-- ==== Sys2Proof/Laws/Maps.lean ====
section
/-! SUPPORT. Sparse stores: what a read gives after a write, and that every operation keeps the canonical form. -/

namespace Sys2Proof.Machine

/-- Every key of a store lies above `k`. -/
def keysAbove {α : Type} (k : Nat) (m : SMap α) : Prop := ∀ p ∈ m, k < p.1

theorem keysRising_cons {α : Type} (k : Nat) (v : α) (m : SMap α) :
    keysRising ((k, v) :: m) = true ↔ keysAbove k m ∧ keysRising m = true := by
  induction m generalizing k v with
  | nil => simp [keysRising, keysAbove]
  | cons p r ih =>
    obtain ⟨l, w⟩ := p
    constructor
    · intro h
      have h1 : k < l ∧ keysRising ((l, w) :: r) = true := by simpa [keysRising] using h
      refine ⟨?_, h1.2⟩
      have h2 := ((ih l w).1 h1.2).1
      intro q hq
      rcases List.mem_cons.1 hq with rfl | hq
      · exact h1.1
      · exact Nat.lt_trans h1.1 (h2 q hq)
    · rintro ⟨h1, h2⟩
      have : k < l := h1 (l, w) (by simp)
      simp [keysRising, this, h2]

/-- A key below every listed one reads the default. -/
theorem sget_above {α : Type} (d : α) (m : SMap α) (a : Nat) (h : keysAbove a m) : sget d m a = d := by
  induction m with
  | nil => rfl
  | cons p r ih =>
    have h1 : a < p.1 := h p (by simp)
    have h2 : keysAbove a r := fun q hq => h q (by simp [hq])
    simp only [sget, ih h2]
    rw [if_neg (by omega)]

theorem keysAbove_sput {α : Type} (m : SMap α) (k a : Nat) (v : α) (h : keysAbove k m) (ha : k < a) : keysAbove k (sput m a v) := by
  induction m with
  | nil => intro p hp; simp [sput] at hp; subst hp; exact ha
  | cons q r ih =>
    have h1 : k < q.1 := h q (by simp)
    have h2 : keysAbove k r := fun p hp => h p (by simp [hp])
    intro p hp
    simp only [sput] at hp
    split at hp
    · rcases List.mem_cons.1 hp with rfl | hp
      · exact ha
      · exact h p hp
    · split at hp
      · rcases List.mem_cons.1 hp with rfl | hp
        · exact ha
        · exact h2 p hp
      · rcases List.mem_cons.1 hp with rfl | hp
        · exact h1
        · exact ih h2 p hp

/-- Putting a value keeps the keys rising. -/
theorem keysRising_sput {α : Type} (m : SMap α) (a : Nat) (v : α) (h : keysRising m = true) : keysRising (sput m a v) = true := by
  induction m with
  | nil => rfl
  | cons q r ih =>
    obtain ⟨k, w⟩ := q
    have h1 := (keysRising_cons k w r).1 h
    simp only [sput]
    split
    · rename_i hlt
      refine (keysRising_cons _ _ _).2 ⟨?_, h⟩
      intro p hp
      rcases List.mem_cons.1 hp with rfl | hp
      · exact hlt
      · exact Nat.lt_trans hlt (h1.1 p hp)
    · split
      · rename_i heq
        exact (keysRising_cons _ _ _).2 ⟨fun p hp => heq ▸ h1.1 p hp, h1.2⟩
      · rename_i h2 h3
        exact (keysRising_cons _ _ _).2 ⟨keysAbove_sput r k a v h1.1 (by omega), ih h1.2⟩

/-- Filtering keeps the keys rising. -/
theorem keysRising_filter {α : Type} (m : SMap α) (f : Nat × α → Bool) (h : keysRising m = true) : keysRising (m.filter f) = true := by
  induction m with
  | nil => rfl
  | cons q r ih =>
    obtain ⟨k, w⟩ := q
    have h1 := (keysRising_cons k w r).1 h
    simp only [List.filter_cons]
    split
    · exact (keysRising_cons _ _ _).2 ⟨fun p hp => h1.1 p (List.mem_of_mem_filter hp), ih h1.2⟩
    · exact ih h1.2

/-- A key that was put reads its value. -/
@[simp] theorem sget_sput_same {α : Type} (d : α) (m : SMap α) (a : Nat) (v : α) : sget d (sput m a v) a = v := by
  induction m with
  | nil => simp [sput, sget]
  | cons q r ih =>
    simp only [sput]
    split
    · simp [sget]
    · split
      · simp [sget]
      · rename_i h; simp [sget, h, ih]

/-- Every other key reads as before. -/
theorem sget_sput_other {α : Type} (d : α) (m : SMap α) (a b : Nat) (v : α) (h : b ≠ a) : sget d (sput m a v) b = sget d m b := by
  induction m with
  | nil => simp [sput, sget, h]
  | cons q r ih =>
    simp only [sput]
    split
    · simp [sget, h]
    · split
      · rename_i heq; subst heq; simp [sget, h]
      · simp [sget, ih]

/-- Filtering by key keeps the values of the keys that stay. -/
theorem sget_filter {α : Type} (d : α) (m : SMap α) (f : Nat → Bool) (b : Nat) :
    sget d (m.filter (fun p => f p.1)) b = if f b then sget d m b else d := by
  induction m with
  | nil => simp [sget]
  | cons q r ih =>
    obtain ⟨k, w⟩ := q
    simp only [List.filter_cons]
    by_cases hk : f k = true
    · simp only [hk, if_true, sget, ih]
      by_cases hb : b = k
      · subst hb; simp [hk]
      · simp [hb]
    · simp only [hk, if_false, Bool.false_eq_true, sget, ih]
      by_cases hb : b = k
      · subst hb; simp [hk]
      · simp [hb]

theorem sget_sdel {α : Type} (d : α) (m : SMap α) (a b : Nat) :
    sget d (sdel m a) b = if b = a then d else sget d m b := by
  unfold sdel
  induction m with
  | nil => simp [sget]
  | cons q r ih =>
    obtain ⟨k, w⟩ := q
    simp only [List.filter_cons]
    by_cases hk : k = a
    · subst hk
      simp only [ne_eq, not_true_eq_false, decide_false, Bool.false_eq_true, if_false, sget, ih]
      by_cases hb : b = k <;> simp [hb]
    · simp only [ne_eq, hk, not_false_eq_true, decide_true, if_true, sget, ih]
      by_cases hb : b = k
      · subst hb; simp [hk]
      · simp [hb]

/-- Read after write: the same key gives the value written. -/
@[simp] theorem sget_sset_same {α : Type} [DecidableEq α] (d : α) (m : SMap α) (a : Nat) (v : α) : sget d (sset d m a v) a = v := by
  unfold sset
  split
  · rename_i h; simp [sget_sdel, h]
  · simp

/-- Read after write: every other key reads as before. -/
theorem sget_sset_other {α : Type} [DecidableEq α] (d : α) (m : SMap α) (a b : Nat) (v : α) (h : b ≠ a) :
    sget d (sset d m a v) b = sget d m b := by
  unfold sset
  split
  · simp [sget_sdel, h]
  · exact sget_sput_other d m a b v h

/-- The canonical form, as a property. -/
theorem swf_iff {α : Type} [DecidableEq α] (d : α) (m : SMap α) : swf d m = true ↔ keysRising m = true ∧ ∀ p ∈ m, p.2 ≠ d := by
  simp [swf]

/-- Filtering keeps the canonical form. -/
theorem swf_filter {α : Type} [DecidableEq α] (d : α) (m : SMap α) (f : Nat × α → Bool) (h : swf d m = true) : swf d (m.filter f) = true := by
  rw [swf_iff] at h ⊢
  exact ⟨keysRising_filter m f h.1, fun p hp => h.2 p (List.mem_of_mem_filter hp)⟩

theorem mem_sput {α : Type} (m : SMap α) (a : Nat) (v : α) (p : Nat × α) (h : p ∈ sput m a v) : p = (a, v) ∨ p ∈ m := by
  induction m with
  | nil => left; simpa [sput] using h
  | cons q r ih =>
    simp only [sput] at h
    split at h
    · simpa using h
    · split at h
      · rcases List.mem_cons.1 h with h | h
        · exact .inl h
        · exact .inr (by simp [h])
      · rcases List.mem_cons.1 h with h | h
        · exact .inr (by simp [h])
        · rcases ih h with h | h
          · exact .inl h
          · exact .inr (by simp [h])

/-- A write keeps the canonical form. -/
theorem swf_sset {α : Type} [DecidableEq α] (d : α) (m : SMap α) (a : Nat) (v : α) (h : swf d m = true) : swf d (sset d m a v) = true := by
  unfold sset
  split
  · exact swf_filter d m _ h
  · rename_i hv
    rw [swf_iff] at h ⊢
    refine ⟨keysRising_sput m a v h.1, fun p hp => ?_⟩
    rcases mem_sput m a v p hp with rfl | hp
    · exact hv
    · exact h.2 p hp

/-- Removing a key keeps the canonical form. -/
theorem swf_sdel {α : Type} [DecidableEq α] (d : α) (m : SMap α) (a : Nat) (h : swf d m = true) : swf d (sdel m a) = true := swf_filter d m _ h

/-- Removing a range of keys keeps the canonical form. -/
theorem swf_sdropRange {α : Type} [DecidableEq α] (d : α) (m : SMap α) (lo hi : Nat) (h : swf d m = true) : swf d (sdropRange m lo hi) = true :=
  swf_filter d m _ h

end Sys2Proof.Machine
end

####

Quote exactly the opening line of the material above and every line after it, up to and including the line that contains "(k : Nat) (v".

-- ==== Sys2Proof/Laws/Maps.lean ====
section
/-! SUPPORT. Sparse stores: what a read gives after a write, and that every operation keeps the canonical form. -/

namespace Sys2Proof.Machine

/-- Every key of a store lies above `k`. -/
def keysAbove {α : Type} (k : Nat) (m : SMap α) : Prop := ∀ p ∈ m, k < p.1

theorem keysRising_cons {α : Type} (k : Nat) (v : α) (m : SMap α) :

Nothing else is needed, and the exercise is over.